Вечером концерт Голованова: Рахманинов, Третья симфония; Чайковский, вариации на тему Аренского; Чайковский, торжественная увертюра «1812-й год».
«Неправильно» — все: очень много дурного вкуса. Технически непозволительно, в смысле рук, и все же, вопреки всему — радует подлинностью дарования и убежденностью силоустремлений. Что до «1812-го года», то сей «перл» только так и можно, только так и надо. Вот, дескать, материал — сам по себе? — знай лепи его, спасай лепкой, компенсируй «литературщиной»: отсебятиной, «напором», колером. И что же? — вышло Нечто и вышло Здорово.

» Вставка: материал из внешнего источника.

-- ==== Sys2Proof/Machine/Tpi.lean ====
section
/-! DEFINITION. The TPI engine (R220 to R236): wire primitives, connect, the operations as the supervisor runs them,
and the meanings of the TPI wire rows and primitives. -/

namespace Sys2Proof.Machine

/-! ## Wire primitives (R221) -/

/-- `tpi_set_ptr(a)`: low byte, then high byte (R221). -/
def tpiSetPtr (a : Addr) : M Unit := do
  let s ← get
  send .tpi (tpiPtrBytes s.cfg a)

/-- `tpi_ld_inc()` (R221). -/
def tpiLdInc : M Byte := do
  let s ← get
  send .tpi [s.cfg.tpi.opLdInc]
  rx

/-- `tpi_st_inc(b)` (R221). -/
def tpiStInc (b : Byte) : M Unit := do
  let s ← get
  send .tpi [s.cfg.tpi.opStInc, b]

/-- `tpi_out(io, v)` (R221). -/
def tpiOut (io : IoIx) (v : Byte) : M Unit := do
  let s ← get
  send .tpi [opSout s.cfg io, v]

/-- `tpi_in(io)` (R221). -/
def tpiIn (io : IoIx) : M Byte := do
  let s ← get
  send .tpi [opSin s.cfg io]
  rx

/-- One load instruction per byte (R230). -/
def tpiLoads : Nat → M (List Byte)
  | 0 => pure []
  | n + 1 => do
    let v ← tpiLdInc
    let vs ← tpiLoads n
    pure (v :: vs)

/-- Pointer-set, then `n` loads (R230). -/
def tpiReadAt (a : Addr) (n : Nat) : M (List Byte) := do
  tpiSetPtr a
  tpiLoads n

/-- `poll until (tpi_in(TPI_NVMCSR) & TPI_NVMBSY) = 0` (R228, R231). -/
def tpiNvmWait : M Unit := do
  let s ← get
  let _ ← pollUntil (tpiIn s.cfg.tpi.nvmCsr) (fun v => v &&& s.cfg.tpi.nvmBsy == 0)

/-- Send a 10-byte key of the synchronous engines as it stands (R120, R223, R253). -/
def sendSyncKey (e : Engine) : M Unit := do
  let s ← get
  send e (syncKeyBytes s.cfg)

/-! ## Connect (R222) -/

/-- Steps 1 to 3 of `TPI.connect()`. -/
def tpiConnectOpen : M Unit := do
  phase 1
  connectClear .tpi
  phase 2
  connectAcquire .tpi
  phase 3
  upd fun s => { s with trstEng := true }

/-- The steps of `TPI.connect()`. -/
def tpiConnectSteps : M Unit := do
  tpiConnectOpen
  let s ← get
  phase 4
  let v ← runScript .tpi s.cfg.tpi.activateSeq
  phase 5
  if v ≠ [s.cfg.tpi.ident] then raise .status
  phase 6
  upd fun s => { s with sess := { s.sess with link := true } }

/-- A connect whose synchronous failure ends in `INIT_FAIL` and a released UART (R222, R252). -/
def failingConnect (m : M Unit) : M Unit := fun s =>
  match m s with
  | .error (.raise c) s' =>
    match upd State.connectFailed s' with
    | .ok _ t => .error (.raise c) t
    | .error e t => .error e t
  | r => r

/-- `TPI.connect()` (R222). -/
def tpiConnect : M Unit := failingConnect tpiConnectSteps

/-! ## Operations, operands in `CB` -/

/-- The chunk lookup from three signature bytes (R224). -/
def tpiChunkSet (sig : List Byte) : M Unit := upd fun s => { s with tpiChunk := chunkOf s.cfg sig }

/-- `TPI.ENTER_PROGMODE` (R223). Step 1 connects where `LINK` is 0 and not otherwise: with a link that another engine
holds, the key's first frame then fails, since TPI does not hold the UART (R311; log 12, log 50). Step 5 does not check
`TPI_SIG_ADDR`: R71 gives no outcome for a parameter that does not fit the wire's 16 bits, and `tpiSetPtr` sends its two
low bytes (DESIGN CHOICE, log 61). -/
def tpiEnter : M Res := do
  let s ← get
  if s.sess.prog then pure (Res.ok 1)
  else
    phase 1
    if s.sess.link then pure () else tpiConnect
    phase 2
    sendSyncKey .tpi
    phase 3
    let _ ← pollUntil (ldcs .tpi s.cfg.tpi.rStatus) (fun v => v &&& s.cfg.tpi.statusNvmen != 0)
    phase 4
    upd fun s => { s with sess := { s.sess with prog := true } }
    phase 5
    let sig ← tpiReadAt s.cfg.tpi.sigAddr 3
    tpiChunkSet sig
    phase 6
    pure (Res.ok 1)

/-- `leave_wire()` (R233). -/
def tpiLeaveWire : M Res := do
  let s ← get
  stcs .tpi s.cfg.tpi.rStatus 0x00
  pure (Res.ok 1)

/-- `tpi_erase_at(a, c)`: the high byte of a word triggers the erase (R231). -/
def tpiEraseAt (a : Addr) (c : Byte) : M Unit := do
  let s ← get
  tpiOut s.cfg.tpi.nvmCmd c
  tpiSetPtr (a ||| 1)
  tpiStInc 0xFF
  tpiNvmWait
  tpiOut s.cfg.tpi.nvmCmd s.cfg.tpi.cmdNone

/-- The bytes of one chunk. -/
def tpiStores : List Byte → M Unit
  | [] => pure ()
  | b :: rest => do
    tpiStInc b
    tpiStores rest

/-- The chunks of a padded buffer, each followed by the busy poll (R228). -/
def tpiChunks (c : Nat) : Nat → List Byte → M Unit
  | 0, _ => pure ()
  | n + 1, d => do
    tpiStores (d.take c)
    tpiNvmWait
    tpiChunks c n (d.drop c)

/-- The supply-voltage gate: `VTG >= TPI_VMIN_MV` (R229). -/
def vtgOk (s : State) : Bool := decide (s.cfg.tpi.vminMv ≤ s.env.vtg)

/-- `TPI.WRITE_MEM` (R228). -/
def tpiWrite : M Res := do
  let (mt, a, len, d) ← cbMem
  let s ← get
  let n := len.toNat
  let c := s.tpiChunk.bytes
  require (lenOk n && d.length == n)
  require s.sess.prog
  require (vtgOk s)
  require (decide (padEnd c a.toNat n ≤ 2 ^ 16))
  let start := BitVec.ofNat 32 (padStart c a.toNat)
  let buf := padBuf Config.fillByte c a.toNat d
  if mt = s.cfg.tpi.xmtAppl ∧ s.sess.eraseDone = false then tpiEraseAt start s.cfg.tpi.cmdSectionErase
  tpiOut s.cfg.tpi.nvmCmd s.cfg.tpi.cmdWrite
  tpiSetPtr start
  tpiChunks c (buf.length / c) buf
  tpiOut s.cfg.tpi.nvmCmd s.cfg.tpi.cmdNone
  pure (Res.ok n)

/-- `TPI.READ_MEM` (R230). -/
def tpiRead : M Res := do
  let (_, a, len, _) ← cbMem
  let s ← get
  let n := len.toNat
  require (lenOk n && inSpace16 a n)
  require s.sess.prog
  let d ← tpiReadAt a n
  pure (Res.read d)

/-- `TPI.ERASE`; the address must fit the wire's 16 bits (R71, R231; log 19). -/
def tpiErase : M Res := do
  let (et, a) ← cbErase
  let s ← get
  require s.sess.prog
  require (vtgOk s)
  if et = s.cfg.tpi.xetChip then
    require (inSpace16 a 1)
    tpiEraseAt a s.cfg.tpi.cmdChipErase
    upd fun s => { s with sess := { s.sess with eraseDone := true } }
    pure (Res.ok 1)
  else if et = s.cfg.tpi.xetConfig then
    require (inSpace16 a 1)
    tpiEraseAt a s.cfg.tpi.cmdSectionErase
    pure (Res.ok 1)
  else pure ⟨s.cfg.eraseUnhonored, [], none⟩

/-! ## The wire rows -/

/-- TPI.LDCS (R221). -/
def execTpiLdcs (r : RegIx) (s : State) : Answer :=
  primOp (oneByte (ldcs .tpi r)) s

/-- TPI.STCS (R221). -/
def execTpiStcs (r : RegIx) (v : Byte) (s : State) : Answer :=
  primOp (done (stcs .tpi r v)) s

/-- TPI.KEY: the ten bytes of the key (R120, R223). -/
def execTpiKey (s : State) : Answer :=
  primOp (done (sendSyncKey .tpi)) s

/-- TPI.SET_PTR_LO (R221). -/
def execTpiSetPtrLo (b : Byte) (s : State) : Answer :=
  primOp (done (send .tpi [s.cfg.tpi.opPtrLo, b])) s

/-- TPI.SET_PTR_HI (R221). -/
def execTpiSetPtrHi (b : Byte) (s : State) : Answer :=
  primOp (done (send .tpi [s.cfg.tpi.opPtrHi, b])) s

/-- TPI.LD_INC (R221). -/
def execTpiLdInc (s : State) : Answer :=
  primOp (oneByte tpiLdInc) s

/-- TPI.ST_INC (R221). -/
def execTpiStInc (b : Byte) (s : State) : Answer :=
  primOp (done (tpiStInc b)) s

/-- TPI.SOUT (R221). -/
def execTpiSout (io : IoIx) (v : Byte) (s : State) : Answer :=
  primOp (done (tpiOut io v)) s

/-- TPI.SIN (R221). -/
def execTpiSin (io : IoIx) (s : State) : Answer :=
  primOp (oneByte (tpiIn io)) s

/-- TPI.connect (R222). -/
def execTpiConnect (s : State) : Answer :=
  primOp (done tpiConnect) s

/-- TPI.chunk_lookup (R224). -/
def execTpiChunkLookup (b0 b1 b2 : Byte) (s : State) : Answer :=
  primOp (done (tpiChunkSet [b0, b1, b2])) s

end Sys2Proof.Machine
end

Доведенные до пороков свойства Голованова, как то: 1) «неясная», «дерганая», короткая рука; 2) непрерывные rubato [ритмически свободное исполнение] и особенно 3) асcellerando [ускорение] — имеют в основе своей либо правильные цели, либо полезные результаты в отношении подчинения оркестра и его максимальной мобильности. Ибо: «1» и «2» заставляют оркестр, «не надеющийся» на руку, проявлять maximum внимания и опасения, буквально за каждую 16-ю[ноту], а «3» исключает возможность всякого «традиционного» отставания «меди».
Эти же свойства, вправленные в рамки настоящей культуры и вкуса, выразились бы: 1) в руке, экономной до maximum’a, заставляющей «приходить» к ней оркестр, притягивающей его «силой»; 2) в абсолютном соответствии возникновения звука во времени с указанием руки. Мы, «помогающие» играть оркестру, часто вредим напряженностью внимания и мудрим излишне. Я уже давно, например, понял, что «специальные духовые» auf такты [из-за тактовой черты] — ерунда (как правило) и абсолютно не нужны, за редкими исключениями.

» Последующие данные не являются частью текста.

/-- The bits that start `TCLK`: clock periods, and a synchronous engine's frames, either way (R220, R221, R250). -/
def moveStartsClock (e : Engine) : Move → Bool
  | .clocks _ => true
  | .out _ => e != .updi
  | .into _ => e != .updi
  | .act _ => false

/-- How TPB drives `TDAT` after a move: not at all after a frame of either side (R170, R220, R251); after an
attention, which TPI's and PDI's hold and UPDI's lets go at its end (R171, R222, R252); the clock periods and the rate
leave it. -/
def tdatAfter (e : Engine) (d : Option Drive) : Move → Option Drive
  | .out _ => none
  | .into _ => none
  | .act (.attnLow _) => some (engineDrive e)
  | .act (.attnHigh _) => match e with
    | .updi => none
    | .tpi => some (engineDrive .tpi)
    | .pdi => some (engineDrive .pdi)
  | .act _ => d
  | .clocks _ => d

/-- The line's behaviour over an exchange. -/
def lineOf (e : Engine) (ms : List Move) : List LineEvent := ms.flatMap (moveLine e)

/-- The history of an exchange in time order. -/
def eventsOf (e : Engine) : Bool → List Move → List WireEvent
  | _, [] => []
  | running, m :: ms => moveEvents e running m ++ eventsOf e (running || moveStartsClock e m) ms

/-- The state after an exchange that leaves `rest` on the line: the history extended, `RXF` clear once a frame came
in, `TCLK` running once clocked, `TDAT` driven or free as its last move leaves it; nothing else. -/
def State.moved (e : Engine) (ms : List Move) (rest : List LineEvent) (s : State) : State :=
  { s with
    hist := (eventsOf e s.tclk ms).reverse ++ s.hist
    rxf := if (lineOf e ms).isEmpty then s.rxf else RxFlags.clear
    tclk := s.tclk || ms.any (moveStartsClock e)
    tdat := ms.foldl (tdatAfter e) s.tdat
    env := { s.env with line := rest } }

/-- The engine whose bits a frame that comes in has: the UART's owner; without an engine's hold, the asynchronous one
(R173, R221, R251). -/
def State.lineEngine (s : State) : Engine :=
  if s.umode = .tpi then .tpi else if s.umode = .pdi then .pdi else .updi

/-- A history with the start of `TCLK` that a synchronous engine's next bit makes (R86, R220, R250). -/
def clocked (s : State) (h : List WireEvent) : List WireEvent :=
  if s.lineEngine ≠ .updi ∧ s.tclk = false then .clkStart :: h else h

/-- A history with what a quiesce of this state adds: the clock's stop where `TCLK` ran, and the release of `TDAT` where
`TCLK` ran or TPB drove it (R86, R309; log 27). -/
def quiesced (s : State) (h : List WireEvent) : List WireEvent :=
  let stopped := if s.tclk = true then .clkStop :: h else h
  if s.tclk = true ∨ s.tdat ≠ none then .tdatRelease :: stopped else stopped

/-- The line coming up is an exchange, then `rest`. -/
def State.hears (e : Engine) (ms : List Move) (rest : List LineEvent) (s : State) : Prop :=
  s.env.line = lineOf e ms ++ rest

Симфония Рахманинова — как человеческий документ небезынтересна; в этом смысле даже слегка перекликается с Восьмой Шостаковича: невеселые попытки подвести невеселые итоги. И в итоге — даже невозможность их подведения. (У Шостаковича — кульминация финала; у Рахманинова — неожиданный эпизод джаз-гримасы тоже в финале).
<…> Пора сформулировать мою догадку о неосуществимости в искусстве утверждения окончательного, всеобъемлющего или синтезирующего; о невозможности поэтому создания финалов, содержащих все это, т.е. истинно и только «мажорные» финалы в большом искусстве, попросту говоря, невозможны; те, что есть — или «юны», или «боевы», или фальшивы, или поверхностны, или есть вопль о желании утверждать (Девятая Бетховена) самих себя. И это потому, что истинный синтез всегда трагичен (оптимистический пессимизм или пессимистический оптимизм), как заключающий в себе диалектически «утвердительное отрицание», или наоборот — и просто в «утвердительное» никак не укладывающийся.